The way I understood Mark Anderson's question, that he is looking for a _practical_ way to decode his existing UHJ recordings into surround loudspeaker playback with a software solution, ie. a software replacement for using UHJ decoding in a tuner amplifier, such as the Onkyo SV909.

Check. Once more I should have been more constructive. Angelo's solution is quite workable to this end, but somehow I feel it's not quite the Endlösung here. Especially since conversions of this kind tend to leave the original material deleted, so that one ought to get it "right" or "bestest" the first time around.

...unless Gerzon, Craven and Stuart's MLP work saves us here. Because in there, they developed a rather general framework of exactly invertible transforms in the digital domain. Utilizing that, it's posslble to approximate to a high degree almost any short term linear and shift-invariant MIMO system in a form which comes back to the precise bits you threw at it.

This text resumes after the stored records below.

-- ==== Sys2Proof/Machine/Tier.lean ====
section
/-! DEFINITION. The commands of the tiers and of the side-stack controllers: line accesses (R189-R192, R209, R210), row
remaps (R198), the guard (R173), refresh (R182-R185), bucket leak (R193) and patrol scrub (R195, R214). -/

namespace Sys2Proof.Machine

/-- Rows of a tier-column closed. -/
def closeRows (m t : Nat) (s : State) : State :=
  { s with stack := { s.stack with rows := s.stack.rows.filter fun (k, _) => !(k / 16 == columnKey m t) } }

/-! ### Transfers across a shank -/

/-- A mismatch counted for a transfer (R173): at the second try in a row a lane fault is detected, whose group is not known
(Table 6.6, step 1). -/
def noteTry (req : Requester) (t : Nat) (write : Bool) (line : Nat) (s : State) : State :=
  let k := shankOf s t
  let me := some (req, write, line)
  let n := (if k.trying == me then k.tries else 0) + 1
  setShank t (fun k => { k with tries := n, trying := me, doubt := k.doubt || n == 2 }) (tally 3 t 5 1 s)

/-- A line read at a tier for a requester, as it arrives after the crossing. -/
def stackRead (req : Requester) (t l a sectors : Nat) (errs again : List CellError) (cross : List LaneError) (s : State) : State :=
  let r := readLine (.stack t l) a sectors errs again s
  { r.1 with out := r.1.out ++ [.lineData req (crossed r.2.data cross) r.2.poison r.2.dead] }

/-- A line written at a tier for a requester, as it arrived there (R169): a plain write. -/
def stackWrite (req : Requester) (t l a : Nat) (data : List (Option Byte)) (errs : List CellError) (cross : List LaneError)
    (s : State) : State :=
  let s := writeLine (.stack t l) a (crossedWrite data cross) 0 errs (notePlain a s)
  { s with out := s.out ++ [.lineAck req] }

/-- An access held at a shank until it may cross (R174, R198). -/
def holdAtShank (t : Nat) (h : HeldAccess) (s : State) : State := setShank t (fun k => { k with held := k.held ++ [h] }) s

/-- A held access of a shank reissued, or held on: it crosses as its command said, and a mismatch is its first. -/
def reissue (t : Nat) (h : HeldAccess) (s : State) : State :=
  let line := h.addr / 128 * 128
  match locate s h.addr with
  | .stack t' l =>
    if placeWaits s (.stack t' l) then holdAtShank t h s
    else match h.acc with
      | .read sectors =>
        if (shankOf s t').mismatch (readLine (.stack t' l) line sectors h.errs h.again s).2.data h.cross then
          noteTry h.req t' false line s
        else stackRead h.req t' l line sectors h.errs h.again h.cross s
      | .write data =>
        if h.posted then passWrite (.stack t' l) line data h.stamps h.errs s
        else if (shankOf s t').mismatch (data.map fun b => b.getD 0) h.cross then noteTry h.req t' true line s
        else stackWrite h.req t' l line data h.errs h.cross s
      | .add _ _ _ => s
  | _ => s

/-- Every access that a shank holds reissued in order, those that must wait on kept (Table 6.6, step 5). -/
def reissueShank (t : Nat) (s : State) : State :=
  (shankOf s t).held.foldl (fun s h => reissue t h s) (setShank t (fun k => { k with held := [] }) s)

/-- What completes a transfer with poison at its third mismatch (R173). -/
inductive Poisoned where
  | read
  | fill
  | write (data : List (Option Byte)) (cross : List LaneError)
  deriving DecidableEq, Repr

/-- A transfer completed with poison (R173): its requester receives poison; so do the requests of a miss entry (R259); a write
is stored as it arrived, every sector that it covers stamped, and acknowledged. -/
def givePoison (req : Requester) (t l line : Nat) (how : Poisoned) (s : State) : State :=
  match how with
  | .read => { s with out := s.out ++ [.lineData req (zeros 128) 15 0] }
  | .fill => completeEntry t l poisonLine s
  | .write data cross =>
    let s := writeLine (.stack t l) line (crossedWrite data cross) (maskedSectors data) [] (notePlain line s)
    { s with out := s.out ++ [.lineAck req] }

/-- The guard differs on a try of a transfer (R173): at the third, while no lane reports a fault, the transfer completes with
poison, and the shank serves what it held. -/
def guardTry (req : Requester) (t l : Nat) (line : Nat) (how : Poisoned) (s : State) : State :=
  let k := shankOf s t
  let write := match how with | .write _ _ => true | _ => false
  if k.trying == some (req, write, line) && decide (2 ≤ k.tries) then
    let s := setShank t (fun k => { k with tries := 0, trying := none, doubt := false }) (tally 3 t 5 1 s)
    let s := logEvent 0x0304 (0x3000 + t) (fld (linePlace l).1 0 4 + fld (b2n write) 4 1 + fld line 16 48)
      (givePoison req t l line how s)
    reissueShank t s
  else noteTry req t write line s

/-- A transfer meets a shank that holds it; the next try of one whose guard differed twice is let through. -/
def heldAtShank (s : State) (req : Requester) (t l : Nat) (write : Bool) (line : Nat) : Bool :=
  let k := shankOf s t
  let p := linePlace l
  placeWaits s (.stack t l) && !(k.doubt && k.fault.isNone && k.trying == some (req, write, line)
    && k.copying != some (p.1, p.2.1, p.2.2.1))

/-- A transfer that has gone through ends the doubt that its own mismatches raised. -/
def endDoubt (req : Requester) (t : Nat) (write : Bool) (line : Nat) (was s : State) : State :=
  let k := shankOf was t
  if k.doubt && k.trying == some (req, write, line) then reissueShank t (setShank t (fun k => { k with doubt := false }) s) else s

/-- STACK_LINE_READ: `cross` holds the errors of the crossing. Under a guard an error retries the transfer (R173); without one
the data arrives as it arrived (R169). -/
def execStackLineRead (req : Requester) (a sectors : Nat) (errs again : List CellError) (cross : List LaneError) (s : State) :
    Host.Outcome State Fault Refusal :=
  match locate s a with
  | .stack t l =>
    let line := a / 128 * 128
    if mayIssue s req = false then idle s
    else if placeLost s (.stack t l) then .next (stackRead req t l line sectors errs again [] s)
    else if heldAtShank s req t l false line then .next (holdAtShank t { req, addr := a, acc := .read sectors, errs, again, cross } s)
    else if (shankOf s t).mismatch (readLine (.stack t l) line sectors errs again s).2.data cross then
      .next (guardTry req t l line .read s)
    else .next (endDoubt req t false line s (stackRead req t l line sectors errs again cross s))
  | .side _ _ => idle s
  | .hole => .next (sliceRefuse req a .hole s)

/-- STACK_LINE_WRITE: the same, the data crossing to the tier; bytes that the write does not name cross as zeros. -/
def execStackLineWrite (req : Requester) (a : Nat) (data : List (Option Byte)) (errs : List CellError) (cross : List LaneError)
    (s : State) : Host.Outcome State Fault Refusal :=
  match locate s a with
  | .stack t l =>
    let line := a / 128 * 128
    if mayIssue s req = false then idle s
    else if placeLost s (.stack t l) then .next (stackWrite req t l line data errs [] s)
    else if heldAtShank s req t l true line then .next (holdAtShank t { req, addr := a, acc := .write data, errs, again := [], cross } s)
    else if (shankOf s t).mismatch (data.map fun b => b.getD 0) cross then .next (guardTry req t l line (.write data cross) s)
    else .next (endDoubt req t true line s (stackWrite req t l line data errs cross s))
  | .side _ _ => idle s
  | .hole => .next (sliceRefuse req a .hole s)

/-- L2_FILL: the fill of a miss entry arrives (R259), as the crossing brings it (R169), and not while the transfer waits at its
shank; under a guard an error makes it a try that failed (R173). -/
def execL2Fill (slice index : Nat) (errs again : List CellError) (cross : List LaneError) (s : State) :
    Host.Outcome State Fault Refusal :=
  let a := (lineOf s slice index).getD 0
  let p : Place := .stack slice index
  if hasEntry s slice index = false ∨ (placeLost s p = false ∧ heldAtShank s .module slice index false a) then idle s
  else if placeLost s p then .next (completeEntry slice index poisonLine s)
  else
    let r := readLine p a (presentLine s slice index).missing errs again s
    if (shankOf s slice).mismatch r.2.data cross then .next (guardTry .module slice index a .fill s)
    else .next (endDoubt .module slice false a s (completeEntry slice index { r.2 with data := crossed r.2.data cross } r.1))

/-- GUARD_MISMATCH: the guard differs on a try of a transfer of another command (R173): the fill of a miss entry is one of the
slice's. -/
def execGuardMismatch (req : Requester) (t : Nat) (write : Bool) (a : Nat) (data : List (Option Byte))
    (cross : List LaneError) (s : State) : Host.Outcome State Fault Refusal :=
  let line := a / 128 * 128
  match locate s a with
  | .stack t' l =>
    let fill := !write && hasEntry s t l
    let req := if fill then .module else req
    if t' ≠ t ∨ (shankOf s t).guard = false ∨ heldAtShank s req t l write line then idle s
    else .next (guardTry req t l line (if write then .write data cross else if fill then .fill else .read) s)
  | _ => idle s

/-! ### Side stacks -/

/-- Bytes that an access moves against the limit of R210. -/
def sideBytes : SideAccess → Nat
  | .read _ => 128
  | .write d => if partSector d then 256 else 128
  | .add _ _ _ => 256

/-- A line served at a side-stack controller (R209); poison or discarded when it is offline (R216). -/
def serveSideLine (i off : Nat) (h : HeldAccess) (s : State) : State :=
  let line := h.addr / 128 * 128
  match h.acc with
  | .read sectors =>
    let r := readLine (.side i off) line sectors h.errs h.again s
    giveLine h.req (.side i) line { r.2 with dead := 0 } r.1
  | .write data =>
    let s := writeLine (.side i off) line data h.stamps h.errs (if h.posted then s else notePlain line s)
    if h.posted then s else giveAck h.req (.side i) s
  | .add code mask data =>
    if (addWidth code).isNone then homeReply h.req (.side i) 1 { s with out := s.out ++ [.lineError h.req] }
    else giveAck h.req (.side i) (sideAdd i off line code mask data h.errs h.again s)

/-- The access waits at the controller: it retrains, it copies the row, or it has used up its allowance of the window (R210,
R213, R215). An offline stack holds nothing. -/
def sideHolds (s : State) (i off : Nat) (h : HeldAccess) : Bool :=
  let k := sideOf s i
  k.state != 1 && (placeWaits s (.side i off) || k.full (sideBytes h.acc))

So I'd say, do use Angelo's formulae, but discretize them, so that they may be inverted back into the original UHJ at a later time, to perchance be reprocessed.

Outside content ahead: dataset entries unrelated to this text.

/-- A finished row written at its place. A row whose address is poison is written nowhere. -/
def writeRow (op : Op) (tile : Nat) (rd : Remote) (acc : State × Written) (r : OutRow) : State × Written :=
  let d := op.desc
  let w := acc.2
  let a := rowAddr tile (dCGather d) (dCBase d) (dCStride d) r.row (opC op) rd acc.1
  let b := elemBits (dFmtC d)
  let bad (i : Nat) : Bool := (List.range (8 / min 8 b + 1)).any fun k => r.bad.getD (8 * i / b + k) false
    && decide ((8 * i / b + k) * b < 8 * i + 8)
  if a.2.2 then (a.1, { w with rows := w.rows ++ [r.row], counts := countBad op r true w.counts })
  else
    let k := outWrite tile a.2.1 r.bytes bad rd a.1
    let q := if r.scales.isEmpty then (k.1, 0) else
      outWrite tile (dCScale d + r.row * ((dN d + 31) / 32)) r.scales (fun i => r.bad.getD (32 * i) false) rd k.1
    (q.1, { reason := if w.reason ≠ 0 then w.reason else if k.2 ≠ 0 then k.2 else q.2
            rows := if r.bad.any id then w.rows ++ [r.row] else w.rows, counts := countBad op r false w.counts })

/-- Free bytes over a local range whose contents the spec leaves undefined (R85, R104, R159). -/
def spoil (a n : Nat) (s : State) : State :=
  if isLocal s a then storeBytes (podOffset a) (freeBytes s.fresh n) { s with fresh := s.fresh + n } else s

/-- A MATMUL or CONV2D finished: results computed or read back, the final stage, and the output (R82, R85). -/
def finishMatrix (op : Op) (exact : Bool) (rd : Remote) (s : State) : State × Written :=
  let d := op.desc
  let cells :=
    if isSplit op then readSums op exact rd s
    else (opShares op).foldl (fun (acc : State × List Cell) h =>
      let r := shareCells op exact h rd acc.1
      (r.1, acc.2 ++ r.2)) (s, [])
  let tile := (op.tiles.head?.map (·.1)).getD 0
  let bias := readBias d tile rd cells.1
  let rows := (List.range op.m).map fun r =>
    finishRow d r ((List.range (dN d)).filterMap fun c => cells.2.find? fun k => k.row == r && k.col == c) bias.2 op.badCells
  let out := rows.foldl (writeRow op tile rd) (bias.1, {})
  if isSplit op then (spoil (dRed d) (op.m * dN d * if exact then 128 else 4) out.1, out.2) else out

end Sys2Proof.Machine
end

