/-- Typical pace at 60 °C against rail voltage (Table 2.2), for clusters and for tiers. -/
def corePace : Nat → Nat := interpolate [(600, 1050), (650, 1240), (700, 1420), (750, 1600), (800, 1760), (850, 1900)]
def tierPace : Nat → Nat := interpolate [(950, 1700), (1000, 1850), (1050, 2000), (1100, 2250)]

/-- An energy scaled from the present voltage and pace to the target's (step 2): (target / present) squared times
(typical pace at target / present pace); as it is while no window has given a present pace. -/
def atTarget (e target pace now' present : Nat) : Nat :=
  if now' = 0 ∨ present = 0 then e else e * target * target * pace / (now' * now' * present)

/-- A cluster's share of the demand: less ballast (step 1), at the target (step 2), its tile share at the activity limit
while the array is active (step 3). -/
def coreDemand (s : State) (r : RailEnergy) (c : Nat) : Nat :=
  let b := nth r.ballast c
  let tiles := nth r.tiles c - b
  let rest := nth r.domain c - b - tiles
  let t := coreTarget s.pace.point
  let scale (e : Nat) : Nat := atTarget e t (corePace t) (railOf s c) (monOf s c).pace
  let busy := s.pace.active != 0 && s.pace.actLevel != 0
  scale rest + (if busy then scale tiles * actLimit s.pace.point / s.pace.actLevel else scale tiles)

/-- A tier's share of the demand (steps 1 and 2). -/
def tierDemand (s : State) (r : RailEnergy) (i : Nat) : Nat :=
  let t := tierTarget s.pace.point
  atTarget (nth r.domain (16 + i)) t (tierPace t) (railOf s (16 + i)) (monOf s (16 + i)).pace

/-- Sum of a function over the numbers below a bound. -/
def sumTo (n : Nat) (f : Nat → Nat) : Nat := ((List.range n).map f).foldl (· + ·) 0

/-- The demand in W: the scaled clusters and tiers, the side-stack controllers, and what is fixed (steps 1 to 4). 100 µJ
over a window of 100 µs are 1 W. With the array idle nothing is scaled to the activity limit: it is the idle draw. Every
quotient is rounded down (DESIGN CHOICE, log 175). -/
def demandOf (s : State) (r : RailEnergy) : Nat :=
  (sumTo 16 (coreDemand s r) + sumTo 8 (tierDemand s r) + sumTo 12 (fun i => nth r.domain (24 + i)) + r.other) / 100

/-- The energy counters: every timing domain's energy, and the ballast of a cluster (Table 18.12). -/
def countEnergy (r : RailEnergy) (s : State) : State :=
  let s := (List.range 36).foldl (fun s n => tally 6 n 1 (nth r.domain n) s) s
  (List.range 16).foldl (fun s c => tally 6 c 7 (nth r.ballast c) s) s

/-- POWER_WINDOW: the window's input power, and the governor's estimate of the demand at its end. -/
def execPowerWindow (watts : Nat) (rails : RailEnergy) (s : State) : Host.Outcome State Fault Refusal :=
  if s.power.standby = false then idle s
  else
    let p := s.pace
    let s := { (tally 9 0 8 (100 * watts) s) with pace := { p with power := watts, powHist := (watts :: p.powHist).take 1000 } }
    if s.power.coreRails = false then .next s
    else
      let s := countEnergy rails (if s.sched.op.isSome then tally 9 0 3 100000 s else s)
      let demand := demandOf s rails
      let allow := nextAllow s demand
      let h := nextHold s.pace watts demand allow
      let set (p : Pace) : Pace := { p with
        demand := demand, allow := allow, govRail := h.1, govAct := h.2
        ballast := decide (demand < allow) && !p.emerg && !s.thermal.hold }
      let s := { s with pace := set s.pace }
      .next (govern (windowRanks s).1 (windowRanks s).2 s)
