-- ==== Sys2Proof/Machine/Pods.lean ====
section
/-! DEFINITION. The pod record, the routing table, and the relay of commands between a head and its members (R343, R347,
R348, R352, Table 12.7). -/

namespace Sys2Proof.Machine

/-! ### POD_CONFIG -/

/-- The window record at an index of POD_CONFIG. -/
def winBytes (pl : Bytes) (i : Nat) : Bytes := slice pl (16 + 32 * i) 32

/-- A window record read (Table 12.4). -/
def readWin (b : Bytes) : Win :=
  { base := dget b 0 48, len := dget b 48 48, read := dget b 96 1 == 1, write := dget b 97 1 == 1, add := dget b 98 1 == 1
    devices := dget b 128 64 }

/-- A range includes control space or a side stack that is out of range (R343). -/
def badWindow (s : State) (w : Win) : Bool :=
  overlaps w.base w.len 0xFF0000000000 (2 ^ 48)
    || (List.range 12).any fun i => (sideOf s i).ledger && overlaps w.base w.len (sideBase + i * 2 ^ 37) (2 ^ 37)

/-- Failures of one window. -/
def checkWindow (s : State) (i : Nat) (b : Bytes) : List Fail :=
  let w := readWin b
  reservedFail b [(0, 48), (48, 48), (96, 3), (128, 64)] (some i)
    ++ failIf (w.base % 4096 != 0) 0x0105 (some 0) (some i) ++ failIf (w.len % 4096 != 0) 0x0105 (some 48) (some i)
    ++ failIf (badWindow s w) 0x010F (some 0) (some i)

/-- Check of POD_CONFIG. -/
def checkPodConfig (pl : Bytes) (s : State) : List Fail :=
  let n := field pl 6 1
  reservedFail (pl.take 16) [(0, 32), (32, 8), (40, 8), (48, 8), (64, 64)]
    ++ failIf (decide (63 < field pl 4 1)) 0x0104 (some 32) ++ failIf (decide (63 < field pl 5 1)) 0x0104 (some 40)
    ++ failIf (decide (16 < n)) 0x0104 (some 48)
    ++ ((List.range (min n 16)).map fun i => checkWindow s i (winBytes pl i)).flatten

/-- POD_CONFIG: the record is stored; its windows are in effect at once, the rest from the next stage 3 on (R347; the head
device too, log 63). -/
def execPodConfig (o : Origin) (s : State) : Host.Outcome State Fault Refusal :=
  .next (command o 0x0090 checkPodConfig (fun pl s =>
    let r : PodRec := {
      id := field pl 0 4, device := field pl 4 1, head := field pl 5 1, members := field pl 8 8
      windows := ((List.range (field pl 6 1)).map fun i => readWin (winBytes pl i)) }
    answerOk o [] { s with pod := { s.pod with stored := r, eff := { s.pod.eff with windows := r.windows } } }) s)

/-! ### ROUTE_SET -/

/-- The route record at an index of ROUTE_SET: device, then the entry of Table 12.5. -/
def routeBytes (pl : Bytes) (i : Nat) : Bytes := slice pl (8 + 24 * i) 24

/-- A route entry read. -/
def readRoute (b : Bytes) : Route :=
  { ports := dget b 64 32, next := dget b 96 6, valid := dget b 102 1 == 1, altPorts := dget b 104 32
    altNext := dget b 136 6, altValid := dget b 142 1 == 1 }

/-- Failures of one route record; an entry filled from HELLO cannot be overwritten (R348; the reason is log 64). -/
def checkRoute (s : State) (i : Nat) (b : Bytes) : List Fail :=
  let d := field b 0 1
  reservedFail b [(0, 8), (64, 40), (104, 39)] (some i) ++ failIf (decide (63 < d)) 0x0104 (some 0) (some i)
    ++ failIf (dget b 103 1 == 1) 0x010F (some 103) (some i)
    ++ failIf (Tab.get {} s.pod.routes d).auto 0x010F (some 0) (some i)

/-- Check of ROUTE_SET. -/
def checkRouteSet (pl : Bytes) (s : State) : List Fail :=
  let n := field pl 0 1
  reservedFail (pl.take 8) [(0, 8)] ++ failIf (n == 0 || decide (64 < n)) 0x0104 (some 0)
    ++ ((List.range (min n 64)).map fun i => checkRoute s i (routeBytes pl i)).flatten

/-- ROUTE_SET: the entries are written and stored with the pod record. -/
def execRouteSet (o : Origin) (s : State) : Host.Outcome State Fault Refusal :=
  .next (command o 0x0092 checkRouteSet (fun pl s =>
    let before := reachable s
    let put (t : Tab Route) : Tab Route := (List.range (field pl 0 1)).foldl (fun t i =>
      let b := routeBytes pl i
      Tab.set {} t (field b 0 1) (readRoute b)) t
    answerOk o [] (routeChanges before
      { s with pod := { s.pod with routes := put s.pod.routes, saved := put s.pod.saved } })) s)

/-! ### Relay (R352) -/

/-- Check of POD_SEND. -/
def checkPodSend (pl : Bytes) (s : State) : List Fail :=
  let d := field pl 0 1
  reservedFail (pl.take 8) [(0, 8)] ++ failIf (decide (63 < d)) 0x0104 (some 0)
    ++ failIf (decide (d ≤ 63) && !bitB s.pod.eff.members d) 0x0602 (some 0)
    ++ failIf (decide (3960 < field pl 20 2)) 0x0104 (some 160)
    ++ failIf (bitB s.pod.eff.members d && (routePorts s d).isEmpty) 0x0601 (some 0)

/-- POD_SEND: the command goes to the member as RELAY_CMD, and waits for its RELAY_RSP. -/
def execPodSend (o : Origin) (s : State) : Host.Outcome State Fault Refusal :=
  .next (command o 0x0091 checkPodSend (fun pl s =>
    let body := slice pl 8 (64 + field pl 20 2)
    let m := s.pod.mseq
    let s := begin' o { s with pod := { s.pod with mseq := (m + 1) % 2 ^ 16 } }
    sendRequest 6 (field pl 0 1) 0 0xB000 0 0 body.length (some (fld 2 0 16 + fld m 16 16)) body (.relay o m) s) s)

/-- A relayed command taken as if it had been posted in a slot of this module (R352, R383): its sequence number is not held
against the slots' table. -/
def takeRelay (m : MboxMsg) (s : State) : State :=
  let h := m.payload
  let o : Origin := .relay m.src m.seq
  let len := field h 12 2
  let a : Accepted := { origin := o, cmd := field h 4 2, seq := field h 8 4, irq := dget h 48 1 == 1
                        payload := slice h 64 (min len 4032), started := false, accepted := now s }
  if s.mail.accepted.any fun x => x.origin == o then s
  else if field h 2 2 ≠ field h 8 4 % 2 ^ 16 then
    answer o 2 0x010D (failReply ⟨0x010D, none, none⟩)
      { s with mail := { s.mail with accepted := s.mail.accepted ++ [a] } }
  else enlist a len s

/-- RELAY_CMD. -/
def execRelayCmd (s : State) : Host.Outcome State Fault Refusal := mailRow 2 takeRelay s

/-- A member's answer: POD_SEND is OK, and replies with what the member answered. -/
def takeRelayRsp (m : MboxMsg) (s : State) : State :=
  let mine (r : Request) : Option Origin := match r.why with
    | .relay o k => if k = m.seq ∧ r.dst = m.src then some o else none
    | _ => none
  match s.pod.reqs.findSome? mine with
  | none => s
  | some o =>
    answerOk o (m.payload.take 4032)
      { s with pod := { s.pod with reqs := s.pod.reqs.filter fun r => (mine r).isNone } }

/-- RELAY_RSP. -/
def execRelayRsp (s : State) : Host.Outcome State Fault Refusal := mailRow 3 takeRelayRsp s

end Sys2Proof.Machine
end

This is easy to understand, because the demand for such software would be very little. (Both Onkyo 909 and the Meridian 565 use digital processing and do decode UHJ, but they are not what we are talking about.)

BTW, I'm not too certain about such software being in short demand. I think the trouble is that there is no easy plug-n-play library out there to do the job. If there was, it could make handling UHJ/BHJ easy enough for it to become a much more widely used stereo encoding.

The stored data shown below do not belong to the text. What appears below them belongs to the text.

/-- THERMAL_CFG (R453). -/
def execThermalCfg (o : Origin) (s : State) : Host.Outcome State Fault Refusal :=
  .next (command o 0x00C0 checkThermalCfg (fun pl s =>
    let k := { s.thermal with nBase := field pl 0 1, nTier := field pl 1 1, reportMs := field pl 4 4, noticed := [] }
    noticeAll (answerOk o [] { s with thermal := k })) s)

/-- THERMAL_REPORT (R453). -/
def execThermalReport (s : State) : Host.Outcome State Fault Refusal :=
  if s.thermal.reportMs = 0 ∨ s.power.coreRails = false then idle s
  else
    let k := s.coolant
    .next (logEvent 0x0C0C 0 (fld (degC (tempBase s)) 0 8 + fld (degC (tempTier s)) 8 8 + fld (degC (tempSide s)) 16 8
      + fld (degC k.inlet) 24 8 + fld (degC k.outlet) 32 8 + fld (flowField s) 40 16 + fld k.pump 56 8 + fld k.valve 64 8) s)

end Sys2Proof.Machine
end

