/-- STAGE_1_END: `rails` in regulation, `networkOk` the self-test's result. -/
def execStage1End (rails : Nat) (networkOk : Bool) (groups : List (Nat × Nat)) (us : Nat) (s : State) :
    Host.Outcome State Fault Refusal :=
  if inStage s 1 = false then idle s
  else
    let r := rails % 2 ^ 27
    let s := setReport 1 (fun k => { k with detail := r }) (startTimebase r s)
    if r ≠ allRails then .next (failStage 1 0x0201 us s)
    else if networkOk = false then .next (failStage 1 0x0202 us s)
    else
      let s := measureStage 1 (Config.stageTables (s.fw.slot s.fw.running).data) (passStage 1 us s)
      let s := startCounting 9 [0] (startCounting 4 (List.range 16) s)
      .next (enterStage2 groups (openWindow s))

/-- COOLANT_WAIT_MET: stage 2 resumes; after the failed report of R41 it is in progress again (R409). -/
def execCoolantWaitMet (groups : List (Nat × Nat)) (waitMs : Nat) (s : State) : Host.Outcome State Fault Refusal :=
  if s.power.phase = .bringup 2 ∧ s.power.coolantWait = true ∧ flowNeeded ≤ s.coolant.flow then
    .next (trainShanks groups (setReport 2 (fun r => { r with result := 1, cause := 0, waitMs := waitMs % 2 ^ 32 })
      { s with power := { s.power with coolantWait := false, stageFailed := false } }))
  else idle s

/-- COOLANT_WAIT_TIMEOUT: 30 s without flow; the stage reports FAILED and goes on waiting (R41). -/
def execCoolantWaitTimeout (s : State) : Host.Outcome State Fault Refusal :=
  if inStage s 2 ∧ s.power.coolantWait = true then
    .next (failStage 2 0x0301 0 (setReport 2 (fun r => { r with waitMs := 30000 }) s))
  else idle s

/-- Failures of tiers and side stacks that the ledger does not name (Table 15.5). -/
def unitFails (b : BringUp) (tiersGood sidesGood : Nat) : List Hint :=
  (((List.range 8).filter fun i => !bitB tiersGood i).map fun i => (⟨5, 0, i + 1, 0, 0⟩ : Hint)).filter
      (fun h => !b.names h)
    ++ (((List.range 12).filter fun i => !bitB sidesGood i).map fun i => (⟨6, i, 0, 0, 0⟩ : Hint)).filter
      (fun h => !b.names h)

/-- Failures of rows on shanks that are not retired and side stacks that are online. -/
def rowFails (b : BringUp) (retired offline : List Nat) (rows sideRows : List RowDefect) : List Hint :=
  ((rows.filter fun r => decide (r.unit < 256) && decide (1 ≤ r.sub) && decide (r.sub ≤ 8) && decide (r.bank < 16)
      && decide (r.row < 800) && !retired.contains r.unit).map fun r => (⟨4, r.unit, r.sub, r.bank, r.row⟩ : Hint)).filter
      (fun h => !b.names h)
    ++ ((sideRows.filter fun r => decide (r.unit < 12) && decide (r.sub < 32) && decide (r.bank < 16)
      && decide (r.row < 2 ^ 17) && !offline.contains r.unit).map fun r => (⟨7, r.unit, r.sub, r.bank, r.row⟩ : Hint)).filter
      (fun h => !b.names h)

/-- The row failures of this bring-up as entries, whether the ledger had a place for them or not: all are set aside (R414). -/
def rowEntries (gen : Nat) (fails : List Hint) : List LedgerEntry :=
  ((fails.filter fun h => h.kind == 4 || h.kind == 7).eraseDups).map fun h => ⟨h.kind, 2, h.unit, h.sub, h.bank, h.row, gen⟩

The nasty thing though is that BHJ isn't isotropic, while isotropy is largely required for gaming work. I.e. the thing driving *all* of VR and high end consumer sound spatialisation right now. It *can* be reverted to a form where phasiness hasn't been redistributed to the back, and so it *can* be resynthesized to any rotational frame, but again, plug'n'play libraries to do that aren't yet in place.

In particular, nobody's been bold enough yet to implement zero delay provably constant effort convolutions of the Gardner/Lake DSP kind, so that the library doesn't have to be thought about, as a component.

As Sampo says, when the signal has been UHJ encoded, there is no way to retrieve the original B-Format.

Though active decoding of UHJ, mindful of its doings, could come pretty close to the best active decode of full B-format. If did right.

One of the things I've been wondering about for the longest time then is how to optimally, actively decode a B-format signal. How to do what I think Angelo Farina at one time called "an infinite order decode".

Nobody's done the exercise for a general soundfield, yet. We do have the result that passive LTI-shelves help, via Makita theory. We do have DirAC as an active decoder, and we do have Harpex. But none those solutions go to arbitrary order, and all of them are in a sense unprincipled: the classical shelving solution does an isotropic optimization over Makita criteria, assuming distant point sources, the the Harpex one tries to reconstruct two point sources exactly, and DirAC, as well as it does work for point reconstruction and ambience separately, is frankly speaking a theoretical mess. E.g. whoever told us cardioid responses have anything at all to do with how the sound field really behaves?

So what would be the systematic way of dealing with active decoding? Well, I think the first two things to look at would be directional power over time, expressed as a higher order spherical harmonical decomposition, and in some dual sense how singular a signal seems wrt the decomposition we use. That is to say, as we usually detect a point source for active matrixing by it being "strong in a certain direction", that usually translates into a directional power operator of some sort, followed by sharpening along the detected direction. In DirAC, we also do a sort of division between focused power and ambience, and further divide out the ambient field across speakers -- a powerful idea, and an eminently workable one as I've heard in practice at Aalto. But it's still unprincipled, because it cannot differentiate between zero, one, two, whatever, focused sources in pantophony, or zero, one, two, three, whatever in periphony, nor partition the ambience quite right if some of the sources are somewhat coherent with each other. (Think lead violin and cello in a frontal orchestra.)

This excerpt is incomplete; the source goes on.